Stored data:
::::::::::
theorem State.forward_ev {m : Nat} {s0 : State} {s : State} (a1 : Option Nat) (a2 : Nat) (a3 : Sys2Proof.Machine.Msg) (h : Ev m s0 s) (hm : Sub 9895638204424 m) :
    Ev m s0 (State.forward s a1 a2 a3) := by
  unfold State.forward
  repeat' (first
    | with_reducible assumption
    | exact Sub.trans hm rfl
    | with_reducible apply State.viol_ev
    | with_reducible apply State.sendReply_ev
    | with_reducible apply State.notSent_ev
    | with_reducible apply State.dropMsg_ev
    | with_reducible apply State.queueMsg_ev
    | with_reducible apply Ev.ite
    | with_reducible apply Ev.fold
    | with_reducible apply Ev.elim
    | with_reducible apply Ev.getD
    | with_reducible apply Ev.iter
    | intro _
    | dsimp only
    | split)

theorem State.giveUp_ev {m : Nat} {s0 : State} {s : State} (a1 : Sys2Proof.Machine.Flight) (h : Ev m s0 s) (hm : Sub 8796126576648 m) :
    Ev m s0 (State.giveUp s a1) := by
  unfold State.giveUp
  repeat' (first
    | with_reducible assumption
    | exact Sub.trans hm rfl
    | with_reducible apply State.answer_ev
    | with_reducible apply State.unreach_ev
    | with_reducible apply Ev.ite
    | with_reducible apply Ev.fold
    | with_reducible apply Ev.elim
    | with_reducible apply Ev.getD
    | with_reducible apply Ev.iter
    | intro _
    | dsimp only
    | split
    | with_reducible apply Ev.set_lateTags)

theorem State.forwardFlight_ev {m : Nat} {s0 : State} {s : State} (a1 : Nat) (h : Ev m s0 s) (hm : Sub 9895638204424 m) :
    Ev m s0 (State.forwardFlight s a1) := by
  unfold State.forwardFlight
  repeat' (first
    | with_reducible assumption
    | exact Sub.trans hm rfl
    | with_reducible apply State.answer_ev
    | with_reducible apply State.viol_ev
    | with_reducible apply State.unreach_ev
    | with_reducible apply State.queueMsg_ev
    | with_reducible apply State.mapFlight_ev
    | with_reducible apply Ev.ite
    | with_reducible apply Ev.fold
    | with_reducible apply Ev.elim
    | with_reducible apply Ev.getD
    | with_reducible apply Ev.iter
    | intro _
    | dsimp only
    | split
    | with_reducible apply Ev.set_lateTags)

theorem State.popMsg_ev {m : Nat} {s0 : State} {s : State} (a1 : Nat) (a2 : Nat) (a3 : Option Sys2Proof.Machine.Msg) (h : Ev m s0 s) (hm : Sub 1099511627776 m) :
    Ev m s0 (State.popMsg s a1 a2 a3) := by
  unfold State.popMsg
  repeat' (first
    | with_reducible assumption
    | exact Sub.trans hm rfl
    | with_reducible apply Ev.setClink
    | with_reducible apply Ev.ite
    | with_reducible apply Ev.fold
    | with_reducible apply Ev.elim
    | with_reducible apply Ev.getD
    | with_reducible apply Ev.iter
    | intro _
    | dsimp only
    | split)

theorem State.streamTake_ev {m : Nat} {s0 : State} {s : State} (a1 : Nat) (a2 : List Sys2Proof.Word) (a3 : Sys2Proof.Word) (h : Ev m s0 s) (hm : Sub 1237940039285380274899124224 m) :
    EvPair m s0 (State.streamTake s a1 a2 a3) := by
  induction a2 generalizing s a3 with
  | nil => exact EvPair.pair _ h
  | cons x l ih =>
  unfold State.streamTake
  repeat' (first
    | with_reducible exact (ih _ (Ev.setDnf h (Sub.trans hm rfl) _ _)).get
    | with_reducible refine (ih _ ?_).get
    | with_reducible refine ⟨(ih _ ?_).get⟩
    | with_reducible exact (ih ‹_›).get
    | with_reducible apply ih
    | with_reducible refine ⟨(ih ?_).get⟩
    | with_reducible refine ⟨?_⟩
    | with_reducible refine (ih ?_).get
    | with_reducible assumption
    | exact Sub.trans hm rfl
    | with_reducible apply EvPair.pair
    | with_reducible apply EvPair.ite
    | with_reducible apply Ev.setDnf
    | with_reducible apply Ev.ite
    | with_reducible apply Ev.fold
    | with_reducible apply Ev.elim
    | with_reducible apply Ev.getD
    | with_reducible apply Ev.iter
    | intro _
    | dsimp only
    | split)

theorem State.streamTake_evq {m : Nat} {s0 : State} {t : State} {s : State} {a1 : Nat} {a2 : List Sys2Proof.Word} {a3 : Sys2Proof.Word} {b : _} (e : (State.streamTake s a1 a2 a3) = (t, b)) (h : Ev m s0 s) (hm : Sub 1237940039285380274899124224 m) : Ev m s0 t := by
  have := State.streamTake_ev a1 a2 a3 h hm
  rw [e] at this; exact this.get

theorem State.streamTake_ev1 {m : Nat} {s0 : State} {s : State} (a1 : Nat) (a2 : List Sys2Proof.Word) (a3 : Sys2Proof.Word) (h : Ev m s0 s) (hm : Sub 1237940039285380274899124224 m) : Ev m s0 (State.streamTake s a1 a2 a3).1 := (State.streamTake_ev a1 a2 a3 h hm).get

theorem State.streamMsg_ev {m : Nat} {s0 : State} {s : State} (a1 : Nat) (a2 : Nat) (a3 : Sys2Proof.Machine.Msg) (h : Ev m s0 s) (hm : Sub 1237940039285381374410752008 m) :
    Ev m s0 (State.streamMsg s a1 a2 a3) := by
  unfold State.streamMsg
  repeat' (first
    | with_reducible assumption
    | exact Sub.trans hm rfl
    | with_reducible apply State.sticky_ev
    | with_reducible apply State.popMsg_ev
    | with_reducible apply State.streamTake_ev
    | with_reducible apply State.streamTake_ev1
    | with_reducible refine State.streamTake_evq ‹_› ?_ ?_
    | with_reducible apply Ev.ite
    | with_reducible apply Ev.fold
    | with_reducible apply Ev.elim
    | with_reducible apply Ev.getD
    | with_reducible apply Ev.iter
    | intro _
    | dsimp only
    | split)

theorem State.phaseMeasure_ev {m : Nat} {s0 : State} {s : State} (a1 : Nat) (a2 : Nat) (a3 : ℤ) (a4 : ℤ) (h : Ev m s0 s) (hm : Sub 64 m) :
    Ev m s0 (State.phaseMeasure s a1 a2 a3 a4) := by
  unfold State.phaseMeasure
  repeat' (first
    | with_reducible assumption
    | exact Sub.trans hm rfl
    | with_reducible apply Ev.each
    | with_reducible apply Ev.setTline
    | with_reducible apply Ev.ite
    | with_reducible apply Ev.fold
    | with_reducible apply Ev.elim
    | with_reducible apply Ev.getD
    | with_reducible apply Ev.iter
    | intro _
    | dsimp only
    | split)

theorem State.phaseMsg_ev {m : Nat} {s0 : State} {s : State} (a1 : Nat) (a2 : Sys2Proof.Machine.Msg) (a3 : Nat) (h : Ev m s0 s) (hm : Sub 1099511627848 m) :
    Ev m s0 (State.phaseMsg s a1 a2 a3) := by
  unfold State.phaseMsg
  repeat' (first
    | with_reducible assumption
    | exact Sub.trans hm rfl
    | with_reducible apply Ev.setClink
    | with_reducible apply Ev.rput
    | with_reducible apply State.phaseMeasure_ev
    | with_reducible apply Ev.ite
    | with_reducible apply Ev.fold
    | with_reducible apply Ev.elim
    | with_reducible apply Ev.getD
    | with_reducible apply Ev.iter
    | intro _
    | dsimp only
    | split)

theorem State.mgmtMsg_ev {m : Nat} {s0 : State} {s : State} (a1 : Sys2Proof.Machine.Msg) (h : Ev m s0 s) (hm : Sub 6597069766656 m) :
    Ev m s0 (State.mgmtMsg s a1) := by
  unfold State.mgmtMsg
  repeat' (first
    | with_reducible assumption
    | exact Sub.trans hm rfl
    | with_reducible apply Ev.setReasm
    | with_reducible apply Ev.ite
    | with_reducible apply Ev.fold
    | with_reducible apply Ev.elim
    | with_reducible apply Ev.getD
    | with_reducible apply Ev.iter
    | intro _
    | dsimp only
    | split
    | with_reducible apply Ev.set_mgmtIn)

theorem State.deliverMsg_ev {m : Nat} {s0 : State} {s : State} (a1 : Nat) (a2 : Nat) (a3 : Sys2Proof.Machine.Msg) (a4 : Nat) (h : Ev m s0 s) (hm : Sub 1237940039285396767674204232 m) :
    Ev m s0 (State.deliverMsg s a1 a2 a3 a4) := by
  unfold State.deliverMsg
  repeat' (first
    | with_reducible assumption
    | exact Sub.trans hm rfl
    | with_reducible apply State.popMsg_ev
    | with_reducible apply State.launch_ev
    | with_reducible apply State.takeReply_ev
    | with_reducible apply State.streamMsg_ev
    | with_reducible apply State.phaseMsg_ev
    | with_reducible apply State.mgmtMsg_ev
    | with_reducible apply Ev.ite
    | with_reducible apply Ev.fold
    | with_reducible apply Ev.elim
    | with_reducible apply Ev.getD
    | with_reducible apply Ev.iter
    | intro _
    | dsimp only
    | split)

theorem State.forwardFront_ev {m : Nat} {s0 : State} {s : State} (a1 : Nat) (a2 : Nat) (h : Ev m s0 s) (hm : Sub 1237940039285396767674204232 m) :
    Ev m s0 (State.forwardFront s a1 a2) := by
  unfold State.forwardFront
  repeat' (first
    | with_reducible assumption
    | exact Sub.trans hm rfl
    | with_reducible apply State.popMsg_ev
    | with_reducible apply State.deliverMsg_ev
    | with_reducible apply State.dropMsg_ev
    | with_reducible apply State.forward_ev
    | with_reducible apply Ev.ite
    | with_reducible apply Ev.fold
    | with_reducible apply Ev.elim
    | with_reducible apply Ev.getD
    | with_reducible apply Ev.iter
    | intro _
    | dsimp only
    | split)

theorem State.deliverFront_ev {m : Nat} {s0 : State} {s : State} (a1 : Nat) (a2 : Nat) (a3 : Nat) (h : Ev m s0 s) (hm : Sub 1237940039285396767674204232 m) :
    Ev m s0 (State.deliverFront s a1 a2 a3) := by
  unfold State.deliverFront
  repeat' (first
    | with_reducible assumption
    | exact Sub.trans hm rfl
    | with_reducible apply State.deliverMsg_ev
    | with_reducible apply Ev.ite
    | with_reducible apply Ev.fold
    | with_reducible apply Ev.elim
    | with_reducible apply Ev.getD
    | with_reducible apply Ev.iter
    | intro _
    | dsimp only
    | split)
::::::::::
Goal of the exercise: What is needed is an exact copy of the lines above, from the one containing "with_reducible apply State.mapFlight_ev" through the one containing "refine (ih _ ?_).get", with nothing added.

Solution to this task:
    | with_reducible apply State.mapFlight_ev
    | with_reducible apply Ev.ite
    | with_reducible apply Ev.fold
    | with_reducible apply Ev.elim
    | with_reducible apply Ev.getD
    | with_reducible apply Ev.iter
    | intro _
    | dsimp only
    | split
    | with_reducible apply Ev.set_lateTags)

theorem State.popMsg_ev {m : Nat} {s0 : State} {s : State} (a1 : Nat) (a2 : Nat) (a3 : Option Sys2Proof.Machine.Msg) (h : Ev m s0 s) (hm : Sub 1099511627776 m) :
    Ev m s0 (State.popMsg s a1 a2 a3) := by
  unfold State.popMsg
  repeat' (first
    | with_reducible assumption
    | exact Sub.trans hm rfl
    | with_reducible apply Ev.setClink
    | with_reducible apply Ev.ite
    | with_reducible apply Ev.fold
    | with_reducible apply Ev.elim
    | with_reducible apply Ev.getD
    | with_reducible apply Ev.iter
    | intro _
    | dsimp only
    | split)

theorem State.streamTake_ev {m : Nat} {s0 : State} {s : State} (a1 : Nat) (a2 : List Sys2Proof.Word) (a3 : Sys2Proof.Word) (h : Ev m s0 s) (hm : Sub 1237940039285380274899124224 m) :
    EvPair m s0 (State.streamTake s a1 a2 a3) := by
  induction a2 generalizing s a3 with
  | nil => exact EvPair.pair _ h
  | cons x l ih =>
  unfold State.streamTake
  repeat' (first
    | with_reducible exact (ih _ (Ev.setDnf h (Sub.trans hm rfl) _ _)).get
    | with_reducible refine (ih _ ?_).get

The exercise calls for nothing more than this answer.